TASK BRIEF - Copy out each line below in which the string "CoreId" appears.

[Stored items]
/-- A slot of a core that is lost: LOST unless its record says FREE; registers 0, pc from the record or all ones, bit 0 clear (02_encoding R36). -/
def Slot.restoreLost (t saved : Slot) (ws : List Dword) (cycle tick : Nat) (xlat : Word) : Slot :=
  let ok := ws.all (fun z => !z.2)
  let w := ws.getD 105 (0, true)
  let free := if w.2 then saved.st = .free else bf w.1 2 0 = 0
  if free then t
  else
    let base := if ok then saved.load (ws.map (fun z => z.1)) xlat else Slot.reset
    let pc := ws.getD 15 (0, true)
    { base with
      st := .lost, gen := (t.restoreGen none).getD t.gen, outst := t.outst, owes := false, posted := [], nextPost := t.nextPost, acq := tick
      readyAt := t.readyAt, wait := .none, park := some ⟨0x53, 3, cycle⟩, spilled := none, pc := keepf (if pc.2 then ones else pc.1) 63 1
      p := Vector.replicate 16 0, vp := Vector.replicate 16 0, pendP := 0, pendV := 0 }

/-- The scratchpad of a restored core: dirty blocks decoded, every block from the first unreadable token on poison, the others zero.
The answer says whether the whole stream was readable. -/
def State.restoreBlocks (s : State) (c : CoreId) : List Nat → List Dword → State × Bool
  | [], _ => (s, true)
  | j :: rest, stream =>
    match unGrind 257 stream [] with
    | some (ws, more) =>
      let s1 := s.writeWords (scratchAddr c (j * 2048)) ws
      let s2 := if ws.all (fun w => w == 0) then s1.modCore c (fun x => { x with dirty := x.dirty &&& ~~~(mapOf [j]) }) else s1
      s2.restoreBlocks c rest more
    | none =>
      ((j :: rest).foldl (fun q i => (q.putPoison (scratchAddr c (i * 2048)) (List.replicate 2048 0)).modCore c
        (fun x => { x with dirty := x.dirty ||| mapOf [i] })) s, false)

/-- The fields of MBSIZE and LOGSIZE; every other bit is res0, and a size counts in units of 256 and 32 bytes (08_messages R222, 09_sync R252). -/
def mbsizeFields (w : Word) : Word := keepf w 49 20 ||| keepf w 16 8
def logsizeFields (w : Word) : Word := keepf w 63 62 ||| keepf w 59 48 ||| keepf w 44 33 ||| keepf w 16 5

/-- Entries of the ready ring that a word of RRST counts (13_tasks R356). -/
def ringFilled (w : Word) : Nat := min 256 (bf w 8 0)

/-- Core registers from the register block; the head and the count of the ready ring come from RRST. A mailbox or log register that software has changed
in the image is taken as it stands, without the tests of a register write (log 90, DESIGN CHOICE). -/
def Core.loadRegisters (x : Core) (ws : List Word) : Core :=
  let g := fun (i : Nat) => ws.getD i 0
  { x with
    s := vectorOf 16 0 (ws.take 16), vs := vectorOf 16 0 ((List.range 16).map (fun n => vecOfWords ((ws.drop (16 + 4 * n)).take 4)))
    pendS := BitVec.ofNat 16 (bf (g 80) 15 0), pendVs := BitVec.ofNat 16 (bf (g 80) 31 16), rotlo := rotationWord (g 81), rothi := rotationWord (g 82)
    stale := [], landed := [], landing := [], flight := [], ctlOld := [], rotOld := []
    mbbase := vectorOf 4 0 (((ws.drop 83).take 4).map (fun w => keepf w 18 8)), mbsize := vectorOf 4 0 (((ws.drop 87).take 4).map mbsizeFields)
    logbase := keepf (g 91) 18 5, logsize := logsizeFields (g 92)
    pxw := if bf (g 93) 3 0 = 0 then 1 else keepf (g 93) 3 0, mrgwin := keepf (g 94) 5 0, fit := keepf (g 96) 31 0, lend := bit (g 97) 0
    tvec := keepf (g 98) 63 1, ksegbase := keepf (g 99) 63 5, kseglim := g 100
    ringHead := bf (g 95) 23 16, ringCount := ringFilled (g 95), ringStamps := x.ringStamps.take (ringFilled (g 95)) ++ List.replicate (ringFilled (g 95) - x.ringStamps.length) 0 }

/-- A physical address of a saved bulkhead, moved to the bulkhead it is restored onto. -/
def moveAddr (old new a : Nat) : Nat :=
  if addrClass a = 0 ∧ isCompute (homeOf a) ∧ bulkheadOf (homeOf a) = old then scratchAddr (moveCore (homeOf a) new) (scratchOff a) else a

/-- Press commands, waiters and held pushes of a saved core on the core it is restored onto. -/
def Core.rebase (x : Core) (old c : CoreId) : Core :=
  let mv := moveAddr (bulkheadOf old) (bulkheadOf c)
  let home := fun (m : Msg) => { m with dst := c, body := m.body.rehome c }
  { x with
    press := { x.press with queue := x.press.queue.map (fun p => { p with aAddr := mv p.aAddr, bAddr := mv p.bAddr }) }
    waiters := x.waiters.map (fun w => { w with watch := match w.watch with | .word a t => .word (mv a) t | e => e })
    heldPush := x.heldPush.map (fun e => (e.1, e.2.map home)) }

/-- Attached commands of a restored core: their generations, and the responses outstanding for them. -/
def Core.reattach (x : Core) (saved : Core) : Core :=
  let new := fun (k g : Nat) => mapGen (saved.slot k) (x.slot k) g
  let comp := saved.comp.map (fun e =>
    (e.1, match e.2.st with | .attached k g d => { e.2 with st := .attached k (new k g) d } | _ => e.2))
  let y := { x with comp := comp, press := { x.press with queue := x.press.queue.map (fun p => { p with gen := new p.slot p.gen }) } }
  comp.foldl (fun y e => match e.2.st with
    | .attached k g _ => if g < 16 then y.modSlot k (fun t => { t with outst := t.outst.putSparse 0 g (t.outstanding g + 1) }) else y
    | _ => y) y

/-- What makes an image lost: DETAIL of the record of class 0x53, or none. -/
def State.lostPart (s : State) (p v : Nat) (img : Option Image) : Option Nat :=
  let bad := fun (off n : Nat) => (s.readImage p v off n).any (fun z => z.2)
  let hd := s.readImage p v 0 32
  let tampered := fun (lo n : Nat) (i : Image) =>
    ((s.readImage p v (0x5000 + 8 * lo) n).zipIdx).any (fun e => e.1.2 || e.1.1 != deviceWord i.stamp (lo + e.2))
  match img with
  | none => some 0
  | some i =>
    if hd.any (fun z => z.2) ∨ (hd.getD 0 (0, true)).1.toNat ≠ v ∨ bit (hd.getD 1 (0, true)).1 0 = false then some 0
    else if bad 0x100 480 then some 1
    else if bad 0x1000 2048 then some 2
    else if tampered 0 2560 i then some 3
    else if tampered 2560 3072 i then some 4
    else none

TASK RESULT -
def State.restoreBlocks (s : State) (c : CoreId) : List Nat → List Dword → State × Bool
def Core.rebase (x : Core) (old c : CoreId) : Core :=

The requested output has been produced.